§ Task goal: With the records below as your source, retype each line exactly from the top down to the line that contains "(spec/02, spec/03) -/", and include that line.

§ Supplied entries:
------------------------------------------------------------------------

-- ==== Sys2Proof/Machine/State.lean ====
section
/-! DEFINITION. The state of the FLX8 as plain data: every register of the object dictionary in one sparse
store (`regs`), the configuration in force (`force`) and the supervisor's record of it (`record`, R302) in
two more of the same shape, and the units' own state beside them. Dies, units and sources are kept in
sparse tables by number; what an absent unit is, is its `reset` value here.

Codes of status subindexes stand as the numbers their object tables give them. Instants are ns: `mono` is
the count since device reset, TB0 to TB3 count as R272 says. -/

namespace Sys2Proof.Machine

/-! ### Tiles, frames and sources (spec/02, spec/03) -/

/-- A tile slot of surface memory: header and payload (R219), the interface each of the two lies on, and the number
the allocator of its die gave it. -/
structure Slot where
  num     : Nat
  hdr     : BitVec 128
  payload : List Byte
  hif     : Nat
  pif     : Nat
  deriving DecidableEq, Repr, Inhabited

/-- A published frame with its frame record (R64, R219). `published` is the 64-bit TB2 count of R21, `base` the time
base of the capture time; `recNum` and `recIf` are the slot of the frame record and its interface. -/
structure Frame where
  source    : Nat
  seq       : Nat
  capture   : Nat
  signature : Nat
  declUnc   : Nat
  origin    : Bool
  expired   : Bool
  published : Nat
  width     : Nat
  height    : Nat
  format    : Nat
  base      : Nat
  recNum    : Nat
  recIf     : Nat
  tiles     : Table Slot
  deriving DecidableEq, Repr, Inhabited

/-- The open frame of a TPP source (R97, R98, R100): an update with the tiles received, or a reseal with
the indices covered and those whose CRC differed. -/
structure OpenFrame where
  seq     : Nat
  reseal  : Bool
  got     : Table Slot
  covered : List Nat
  differ  : List Nat
  spoiled : Bool
  deriving DecidableEq, Repr, Inhabited

/-- A source as one die holds it, owner or replica (R84, R88, R109 to R111, R27). `state` is SourceState. `lost` lists
(sequence, index) of tiles that were sent and dropped, `owed` (die, index) of tiles owed to a replica; `prior` is the newest
frame of before the instant at which the present one was published, `before` the repeats, first capture and differing tiles
as they stood then (R201). -/
structure SrcUnit where
  present    : Bool
  owner      : Bool
  state      : Nat
  lastSignal : Nat
  frame      : Option Frame
  opn        : Option OpenFrame
  repeats    : Nat
  firstCap   : Nat
  differ     : List Nat
  differAt   : Nat
  count      : Nat
  held       : Table Slot
  owed       : List (Nat × Nat)
  lost       : List (Nat × Nat)
  prior      : Option Frame
  before     : Nat × Nat × List Nat
  deriving DecidableEq, Repr, Inhabited

def SrcUnit.reset : SrcUnit :=
  { present := false, owner := false, state := 0, lastSignal := 0, frame := none, opn := none, repeats := 0,
    firstCap := 0, differ := [], differAt := 0, count := 0, held := [], owed := [], lost := [],
    prior := none, before := (0, 0, []) }

/-- A frame record on its way from a switch to the owner die (R104, R106). -/
structure FrameRec where
  source    : Nat
  seq       : Nat
  capture   : Nat
  signature : Nat
  deriving DecidableEq, Repr, Inhabited

/-- The assembly of one ST 2110 source in its ingress switch (R103 to R107). `words` holds the 32-bit pixel
words of the bands in assembly by pixel number, at most two (R103), `bands` the bands sealed, `crcs` the seals of their tiles, `seen` the
extended sequence numbers kept in this frame, `prevMax` the highest of the frame before; `marker` is when the marker
packet arrived, in mono ns and in the source's time base; `lateTs` are the timestamps of the frames closed. -/
structure St2110Unit where
  timestamp : Option Nat
  seen      : List Nat
  prevMax   : Option Nat
  words     : Table Nat
  bands     : List Nat
  crcs      : Table Nat
  marker    : Option (Nat × Nat)
  lateTs    : List Nat
  spoiled   : Bool
  count     : Nat
  records   : List FrameRec
  lastPath  : List Nat
  downPath  : List Bool
  deriving DecidableEq, Repr, Inhabited

def St2110Unit.reset : St2110Unit :=
  { timestamp := none, seen := [], prevMax := none, words := [], bands := [], crcs := [], marker := none, lateTs := [],
    spoiled := false, count := 0, records := [], lastPath := [0, 0], downPath := [false, false] }

/-- What travels in a Spur queue (R108 to R111). -/
inductive SpurItem where
  | tile (src dest idx : Nat) (slot : Slot)
  | publish (src dest : Nat) (frame : Frame)
  | status (src dest : Nat) (state : Nat) (differ : List Nat)
  deriving DecidableEq, Repr, Inhabited

/-! ### Camera ports and pipelines (spec/04) -/

/-- A frame of a camera input on its way through the pipeline (R121 to R130): the number of its Frame Start, its capture
time, its parameters, the stored lines not yet processed and those processed, whether its Frame End came and as which completed frame of the
input (R127), and whether shedding had temporal noise reduction off at its Frame Start (R421). -/
structure CamJob where
  start   : Nat
  capture : Nat
  params  : Table Val
  lines   : List (List Nat)
  done    : List (List Nat)
  ended   : Bool
  number  : Nat
  shed    : Bool
  deriving DecidableEq, Repr, Inhabited

/-- A camera input (R121 to R132). `opened` says that a frame is open at the port, its job the last of `jobs`; `skipping`
that the rest of the frame is dropped; `ref` is the temporal reference of R126 and `refStart` its Frame Start; `params` the
processing parameters in force. -/
structure CamUnit where
  opened    : Bool
  skipping  : Bool
  received  : Nat
  longFrame : Bool
  lastPkt   : Nat
  jobs      : List CamJob
  ref       : List (List Nat)
  refStart  : Nat
  params    : Table Val
  pending   : Option (Table Val)
  starts    : Nat
  completed : Nat
  startTimes : List Nat
  lastEvent : Option Nat
  discards  : Nat
  highWater : Nat
  deriving DecidableEq, Repr, Inhabited

def CamUnit.reset : CamUnit :=
  { opened := false, skipping := false, received := 0, longFrame := false, lastPkt := 0, jobs := [], ref := [], refStart := 0,
    params := [], pending := none, starts := 0, completed := 0, startTimes := [], lastEvent := none, discards := 0,
    highWater := 0 }

/-- An image pipeline: the input, Frame Start and content of the line it is processing (R130). -/
structure PipeUnit where
  service   : Option (Nat × Nat × List Nat)
  deriving DecidableEq, Repr, Inhabited

def PipeUnit.reset : PipeUnit := { service := none }

/-! ### Commits, layers and heads (spec/01, spec/05, spec/06) -/

/-- A commit on its way or pending (R158, R159): the staged values that differ from reset as its write captured them
(R140), the close it aims at, or for a scene launched at a time its launch time, `aim` then the tick aimed at (R161, R287),
whether it arrived after its close, the scene it belongs to and whether AUDIT alone made it (R194). A scene record carries no LayerPreLut:
`lut` says whether the commit does. -/
structure Commit where
  vals   : Table Val
  aim    : Nat
  at_    : Option Nat
  late   : Bool
  scene  : Option Nat
  audit  : Bool
  lut    : Bool
  deriving DecidableEq, Repr, Inhabited

/-- What Cairn found for a layer at the snapshot, latched at the tick (R16, R56). -/
structure LayerEval where
  verdict  : Nat
  cause    : Nat
  age      : Option Nat
  unc      : Option Nat
  capture  : Option Nat
  tb       : Nat
  seq      : Option Nat
  source   : Option Nat
  sealCls  : Nat
  freeze   : Nat
  deriving DecidableEq, Repr, Inhabited

/-- A layer's own state beside its registers (R14, R33, R155). `posted`: a failure was posted since the last
snapshot; `scanFailed`: the last completed scan held a failure. -/
structure LayerUnit where
  committed  : Bool
  pending    : Option Commit
  eval       : Option LayerEval
  latched    : Option LayerEval
  selected   : Option Frame
  posted     : Bool
  scanFailed : Bool
  kib        : Nat
  oldKib     : Nat
  oldHead    : Nat
  owner      : Option Nat
  deriving DecidableEq, Repr, Inhabited

def LayerUnit.reset : LayerUnit :=
  { committed := false, pending := none, eval := none, latched := none, selected := none, posted := false,
    scanFailed := false, kib := 0, oldKib := 0, oldHead := 0xFF, owner := none }

/-- One layer in one head frame: configuration and frame as the close took them, the verdict latched for that frame with
age, uncertainty and capture time in TB1 (ns), the tiles to fetch in their order, the tiles verified as they arrived, the
tiles that failed (index, kind, first line shown broken) and those whose descriptor was lost (R209). -/
structure ScanLayer where
  n        : Nat
  cfg      : Table Val
  frame    : Option Frame
  verdict  : Nat
  cause    : Nat
  ageUs    : Nat
  unc      : Nat
  capTb1   : Nat
  wanted   : List Nat
  verified : Table Slot
  failed   : List (Nat × Nat × Nat)
  dropped  : List Nat
  deriving DecidableEq, Repr, Inhabited

/-- A full-screen GREY of R52. -/
inductive Grey where
  | none
  | starting
  | maintenance
  | powerShed
  | supply
  deriving DecidableEq, Repr, Inhabited

/-- A tag field as drawn in one head frame (R165, R167). -/
structure TagField where
  t       : Nat
  cfg     : Table Val
  verdict : Nat
  ageUs   : Nat
  value   : Nat
  deriving DecidableEq, Repr, Inhabited

/-- The frame a head is showing or preparing: its head and guard configuration, its layers in ascending number, tag
fields, the GREY it carries (R199), whether the forced banner shows (R151) and whether its die is shed to S2 or deeper
(R148). -/
structure Scan where
  grey   : Grey
  hcfg   : Table Val
  gcfg   : Table Val
  layers : List ScanLayer
  tags   : List TagField
  forced : Bool
  shed   : Bool
  deriving DecidableEq, Repr, Inhabited

/-- A pane map with its frame record (R260). `cells` run in raster order over the stream's 16 x 16 blocks, `cols` to a row;
`height` is that of its raster. -/
structure PaneMap where
  stream    : Nat
  launch    : Nat
  count     : Nat
  sent      : Bool
  cols      : Nat
  height    : Nat
  cells     : List Nat
  disturbed : List Nat
  shown     : List (Nat × Nat × Option Nat × Nat)
  linesDone : Nat
  deriving DecidableEq, Repr, Inhabited

/-- Where a head's link stands (R184 to R186, R191). -/
inductive LinkPhase where
  | idle
  | waitHpd
  | training
  | failed
  | up
  | frozen (since : Nat)
  | latched
  deriving DecidableEq, Repr, Inhabited

/-- A display head (spec/06): the link and the settings still to try, the raster's lock to the tick, the ticks of its
start and of its last launch, and the TB1 time and monotonic time of the launch. `hpd` is HeadHpdState, `lock` HeadLockState;
`rising` lists the streams whose payload came back and that come up at their next frame start, `fallen` the streams whose sink
was removed with the records that said so, `dropped` says that a link that was up retrains after an IRQ_HPD; `phaseShown` is the
phase error as the last tick formed it (R196). -/
structure HeadUnit where
  applied   : Bool
  pending   : Option Commit
  guardPend : Option Commit
  running   : Bool
  link      : LinkPhase
  tries     : List (Nat × Nat)
  everUp    : Bool
  payloads  : List Bool
  rising    : List Nat
  fallen    : List (Nat × Nat)
  dropped   : Bool
  hpd       : Nat
  caps      : Option SinkCaps
  trained   : Option (Nat × Nat)
  retryAt   : Nat
  lock      : Nat
  goodTicks : Nat
  phaseErr  : Option Int
  phaseShown : Option Int
  frameCount : Nat
  curTick   : Nat
  launchAt  : Nat
  deriving DecidableEq, Repr, Inhabited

------------------------------------------------------------------------

§ Answer for this exercise:
-- ==== Sys2Proof/Machine/State.lean ====
section
/-! DEFINITION. The state of the FLX8 as plain data: every register of the object dictionary in one sparse
store (`regs`), the configuration in force (`force`) and the supervisor's record of it (`record`, R302) in
two more of the same shape, and the units' own state beside them. Dies, units and sources are kept in
sparse tables by number; what an absent unit is, is its `reset` value here.

Codes of status subindexes stand as the numbers their object tables give them. Instants are ns: `mono` is
the count since device reset, TB0 to TB3 count as R272 says. -/

namespace Sys2Proof.Machine

/-! ### Tiles, frames and sources (spec/02, spec/03) -/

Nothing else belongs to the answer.